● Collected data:
/-- Under `FORCE_ODD` the new bit 7 makes up what bits 6..0 lack to an odd count (41 R94). -/
theorem popcount_par_forceOdd_odd (b : Byte) : popcount (par .forceOdd b) % 2 = 1 := by
  rw [popcount_eq_low_add_top, par_and_low, getLsbD_par_forceOdd]
  generalize popcount (b &&& 0x7F) = n
  by_cases heven : n % 2 = 0
  · simp [heven, Nat.add_mod]
  · simp [Nat.mod_two_ne_zero.1 heven]

/-- Settles O46: bits 6..0 in both modes, bit 7 of each mode, and the parity that `FORCE_ODD` gives. -/
theorem parSetsOnlyTheTopBit : Obligations.ParSetsOnlyTheTopBit :=
  fun b => ⟨fun mode => par_and_low mode b, getLsbD_seven_par_setMsbIfEven b,
    popcount_par_forceOdd_odd b⟩

end Sys2Proof.Proofs.TextEncoder
end

section
/-! The row placement selector `PLACE` (42_row_placement). -/

namespace Sys2Proof.Proofs.RowPlacement
open Sys2Proof.Machine Sys2Proof.Laws

theorem placeHi_eq (hp : Bool) : (if hp then placeHiHigh else placeHiNormal) = if hp then 0x15 else 0x02 := by
  cases hp <;> rfl

/-- The slot of a row is the entry of bottom, middle, top at the number of rows below it (42 R111). -/
theorem slotTable_getElem?_eq_slotOf {n i : Nat} (hn : n ≤ 3) :
    [(0x38 : Byte), 0x64, 0x49][n - 1 - i]? = some (slotOf n i) := by
  have hbelow : n - 1 - i < 3 := by omega
  unfold slotOf
  match n - 1 - i, hbelow with
  | 0, _ => rfl
  | 1, _ => rfl
  | 2, _ => rfl

/-- `PLACE` on the six valid pairs (42 R110). -/
theorem place_valid {n i : Nat} (hp : Bool) (hi : i < n) (hn : n ≤ 3) :
    place i n hp = .ok (if hp then 0x15 else 0x02, slotOf n i) := by
  rw [place, slot_eq hi hn, ← placeHi_eq]

/-- `PLACE` on every other pair (42 R112). -/
theorem place_invalid {n i : Nat} (hp : Bool) (h : ¬ (i < n ∧ n ≤ 3)) :
    place i n hp = .error .invalidRowSelection := by
  rw [place, slot_none h]

/-- Settles O48: the valid pairs by `place_valid`, whose slot is the table's entry; the others by
`place_invalid`. -/
theorem placeAnswersSixPairs : Obligations.PlaceAnswersSixPairs :=
  fun n i hp => ⟨fun ⟨hi, hn⟩ => ⟨slotOf n i, slotTable_getElem?_eq_slotOf hn, place_valid hp hi hn⟩, place_invalid hp⟩

end Sys2Proof.Proofs.RowPlacement
end

section
/-! What the operations that all instructions of the packet builder share answer when the block is idle, and
what the `TX` step answers with a packet in flight (43_packet_builder). -/

namespace Sys2Proof.Proofs.PacketBuilder
open Sys2Proof.Machine Sys2Proof.Laws

variable {s : State}

theorem acceptWrite_idle (hidle : s.busy = false) (write : State → State) :
    acceptWrite write s = .next (write s) := by
  simp [acceptWrite, hidle]

theorem accept_idle_ok (hidle : s.busy = false) (o : Opr) (packet : List Byte) :
    accept o (.ok packet) s = .next (launch packet (latch o s)) := by
  simp [accept, hidle]

theorem txTransfer_offered {b : Byte} (hbusy : s.busy = true) (hbyte : s.pkt[s.idx.toNat]? = some b) :
    txTransfer s = .next (handOut b s) := by
  simp [txTransfer, hbusy, hbyte]

/-! ### The instructions on an idle block -/

theorem exec_wrch_idle (hidle : s.busy = false) (r : BitVec 2) (k : BitVec 6) (b : Byte) :
    exec (.wrch r k b) s = .next (writeCell r k b s) :=
  acceptWrite_idle hidle _
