-- ==== Sys2Proof/Syntax.lean ====
section
/-! DEFINITION. The commands of the block: one constructor per row of spec/opcode_table.json, with the operands the
row's rules name. The table gives no bits, so the operands are this model's (assumption 4). -/
namespace Sys2Proof
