-- ==== Sys2Proof/Machine/RegTable.lean ====
section
/-! DEFINITION. The register tables of the pages: for every block type its registers with their offsets, the fields a
write takes, the bits a write of 1 clears, their reset values and their clamps (17 R509 to R517 and the chapters'
tables). Registers whose value follows from other state are listed with the value at reset and read by Control.lean. -/
namespace Sys2Proof.Machine

/-- The block of a page (17 R509, R510). -/
inductive Blk where
  | seq | arr | jib | vec | spad | rng | rtr | col | ni | hc | time | agt | recd | hal | shr | ubx | emit | sec | gov
  | lpd | win | lq | mac | mmac | tsn
deriving DecidableEq, Repr

/-- A clamp of R19: the field at lsb of the given width, when it lies in lo to hi, becomes dest. -/
structure Clamp where
  lsb : Nat
  width : Nat
  lo : Nat
  hi : Nat
  dest : Nat
deriving DecidableEq, Repr

/-- A run of count registers at off, off + stride, ...: the bits of RW fields, the bits of W1C fields, the reset value,
and the clamps. Bits in neither mask are RO, WO or RSV and no write changes them. -/
structure RegSpec where
  off : Nat
  count : Nat
  stride : Nat
  rw : Nat
  w1c : Nat
  reset : Nat
  clamps : List Clamp
deriving DecidableEq, Repr

/-- A read-only register. -/
def RegSpec.ro (off : Nat) (reset : Nat := 0) : RegSpec := ⟨off, 1, 4, 0, 0, reset, []⟩

/-- Several read-only registers. -/
def RegSpec.ros (off count stride : Nat) (reset : Nat := 0) : RegSpec := ⟨off, count, stride, 0, 0, reset, []⟩

/-- A register with RW fields. -/
def RegSpec.w (off rw reset : Nat) (clamps : List Clamp := []) : RegSpec := ⟨off, 1, 4, rw, 0, reset, clamps⟩

/-- Several registers with RW fields. -/
def RegSpec.ws (off count stride rw reset : Nat) (clamps : List Clamp := []) : RegSpec :=
  ⟨off, count, stride, rw, 0, reset, clamps⟩

/-- A register with W1C fields. -/
def RegSpec.c (off w1c : Nat) : RegSpec := ⟨off, 1, 4, 0, w1c, 0, []⟩

/-- All 32 bits. -/
abbrev allOnes : Nat := 0xFFFFFFFF

/-- The field must lie in lo to hi (w bits at lsb): the nearest legal value (R19). -/
def Clamp.range (lsb width lo hi : Nat) : List Clamp :=
  [⟨lsb, width, hi + 1, 2 ^ width - 1, hi⟩] ++ (if lo = 0 then [] else [⟨lsb, width, 0, lo - 1, lo⟩])

/-- ARR_ and JIB_ registers (02 R93, R94). -/
def regsArr : List RegSpec :=
  [.w 0x040 3 3, .ro 0x044, .ro 0x048, .ro 0x04C, .c 0x050 1, .c 0x054 1, .ro 0x058, .ro 0x05C, .c 0x064 0x80000000,
   .ros 0x068 5 4]

/-- SEQ_ registers (04 R154, R155). -/
def regsSeq : List RegSpec :=
  [.ro 0x044, .w 0x048 0x000FFFF0 0, .c 0x04C 1, .ro 0x050, .ro 0x054, .ro 0x058, .w 0x05C 0xFFFFFFC0 0,
   .w 0x060 allOnes 0, .ro 0x064, .ros 0x068 5 4]

/-- VEC_ registers (05 R182). -/
def regsVec : List RegSpec := [.c 0x040 0x1F, .w 0x044 allOnes 0, .ro 0x048, .ro 0x04C]

/-- RNG_ registers (05 R183). -/
def regsRng : List RegSpec :=
  [.ws 0x040 6 4 allOnes 0, .w 0x058 3 1, .w 0x05C 0x01FFFFFF 0x01000000 (Clamp.range 0 25 0 0x1000000), .ro 0x064,
   .ro 0x068]

/-- SPAD_ and RLB_ registers (06 R215, R216). -/
def regsSpad : List RegSpec :=
  [.w 0x044 1 0, .ro 0x048, .ros 0x04C 4 4, .c 0x05C 1, .w 0x060 1 1, .ros 0x064 4 4]

/-- RTR_ registers (07 R264, R265). IN_PORT 5 to 7 clears the slot's VALID and is handled by the write (Control). -/
def regsRtr : List RegSpec :=
  [.ws 0x040 2 4 0xFF7F03FF 0 (Clamp.range 0 9 0 383), .ro 0x048, .w 0x04C 0xFFF 900 (Clamp.range 0 12 900 2000),
   .ro 0x050 0xF, .ro 0x054, .c 0x058 1, .ros 0x05C 4 4, .ros 0x080 16 4, .ws 0x400 256 4 allOnes 0]

/-- NI_ registers (07 R268, R269). -/
def regsNi : List RegSpec :=
  [.w 0x040 0xFF 0 [⟨0, 8, 0x40, 0xFE, 0⟩], .w 0x044 4 0, .w 0x048 0xFFFFFC00 0, .w 0x04C allOnes 0,
   .w 0x050 0xFFFF 100 (Clamp.range 0 16 10 10000), .ro 0x054, .w 0x058 0xF 7 (Clamp.range 0 4 1 8),
   .ros 0x05C 6 4, .c 0x074 1, .ro 0x078, .ws 0x080 8 8 0x81FF01FF 0, .ws 0x084 8 8 0x7F7F 0,
   .w 0x0C0 0xFFF00000 0, .w 0x0C4 0x1FF 0, .ws 0x0D0 4 8 0x83FFFFFF 0, .ws 0x0D4 4 8 0x00FFFFFF 0,
   .ws 0x400 128 4 allOnes 0, .ws 0x800 128 16 0x01FF01FF 0, .ws 0x804 128 16 0x00037F7F 0, .ws 0x808 128 16 allOnes 0,
   .ws 0x80C 128 16 0xFFFF 0]

/-- AGT_ registers (07 R270). -/
def regsAgtAll : List RegSpec :=
  [.ro 0x040, .w 0x044 2 0, .ro 0x048, .ro 0x04C, .w 0x050 0x1F 0, .w 0x054 0xFFC 0, .ro 0x05C]

/-- The tap registers of R537, on an edge die. -/
def regsTap : List RegSpec := [.ro 0x060, .c 0x064 1, .ro 0x068]

/-- The registers of an agent page. -/
def regsAgt (edge : Bool) : List RegSpec := regsAgtAll ++ (if edge then regsTap else [])

/-- The clamps of HC_CFG (08 R301). -/
def hcClamps : List Clamp := [⟨0, 16, 0, 255, 256⟩, ⟨16, 3, 5, 7, 4⟩, ⟨16, 3, 0, 1, 2⟩]

/-- HC_ registers (08 R301). -/
def regsHc : List RegSpec :=
  [.w 0x040 0x7FFFF 0x31000 hcClamps, .ro 0x044, .ros 0x048 4 4,
   .ros 0x080 64 4]

/-- REC_ registers (08 R303): from 0x048 they act on the selected tenant. -/
def regsRec : List RegSpec :=
  [.w 0x040 0x3F 1 (Clamp.range 0 6 1 63), .w 0x044 allOnes 1000000 (Clamp.range 0 32 1000 1000000000),
   .ros 0x048 8 4]

/-- COL_ registers (10 R342) and the shroud registers of a collar page (11 R375). -/
def regsCol : List RegSpec :=
  [.ro 0x044, .ro 0x048, .ro 0x04C, .ro 0x050, .ro 0x054, .w 0x080 1 0, .ro 0x084, .w 0x088 0x3FF 0, .ros 0x090 5 4]

/-- Shroud registers of the edge regions (11 R375). -/
def regsShr : List RegSpec :=
  [.ros 0x104 16 0x20, .w 0x108 0 0xFF, .ws 0x128 15 0x20 0xFF 0 [⟨0, 8, 0x40, 0xFE, 0⟩], .ros 0x10C 16 0x20,
   .ros 0x110 16 0x20, .ros 0x114 16 0x20]

/-- HAL_ registers (11 R372). -/
def regsHal : List RegSpec :=
  [.w 0x040 1 0, .ro 0x044, .ro 0x048, .ro 0x04C, .w 0x050 0xFF 0, .ros 0x054 4 4, .c 0x064 0x80000000, .ro 0x068,
   .ro 0x06C, .ro 0x070, .ros 0x078 4 4, .w 0x088 0xFFFF 1000 (Clamp.range 0 16 1 60000)]

/-- LPD_ registers (12 R397, R398). -/
def regsLpd : List RegSpec :=
  [.ro 0x040, .w 0x044 3 3, .w 0x04C 0x1FFF 128 (Clamp.range 0 13 0 4096),
   .w 0x050 0xFFFF 100 (Clamp.range 0 16 1 65535), .w 0x054 0xFF 0, .w 0x058 0xFF 24 (Clamp.range 0 8 1 168),
   .ws 0x060 2 4 0xFFFF 1000 (Clamp.range 0 16 100 65535), .w 0x068 0xFFFF 2000 (Clamp.range 0 16 100 65535),
   .w 0x06C 0xFFFF 4000 (Clamp.range 0 16 100 65535), .ros 0x070 4 4, .ro 0x080, .ro 0x084, .c 0x088 1, .ro 0x08C,
   .ros 0x090 7 4, .w 0x104 0x37 0 [⟨0, 3, 7, 7, 0⟩], .w 0x108 allOnes 1 [⟨0, 32, 0, 0, 1⟩], .w 0x10C allOnes 0,
   .w 0x110 0xFFFFFF 0, .w 0x114 0xFFFFFFC0 0, .w 0x118 3 0, .ro 0x11C, .ros 0x140 24 4 0xFFFF0000,
   .ws 0x1A0 24 4 0x3F3F 0x2020, .w 0x200 0x3F3F 0x2020, .w 0x204 0x7F 0x40]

● Directions for this task: Copy out the lines above that hold the string "hcClamps".

● Task response:
def hcClamps : List Clamp := [⟨0, 16, 0, 255, 256⟩, ⟨16, 3, 5, 7, 4⟩, ⟨16, 3, 0, 1, 2⟩]
  [.w 0x040 0x7FFFF 0x31000 hcClamps, .ro 0x044, .ros 0x048 4 4,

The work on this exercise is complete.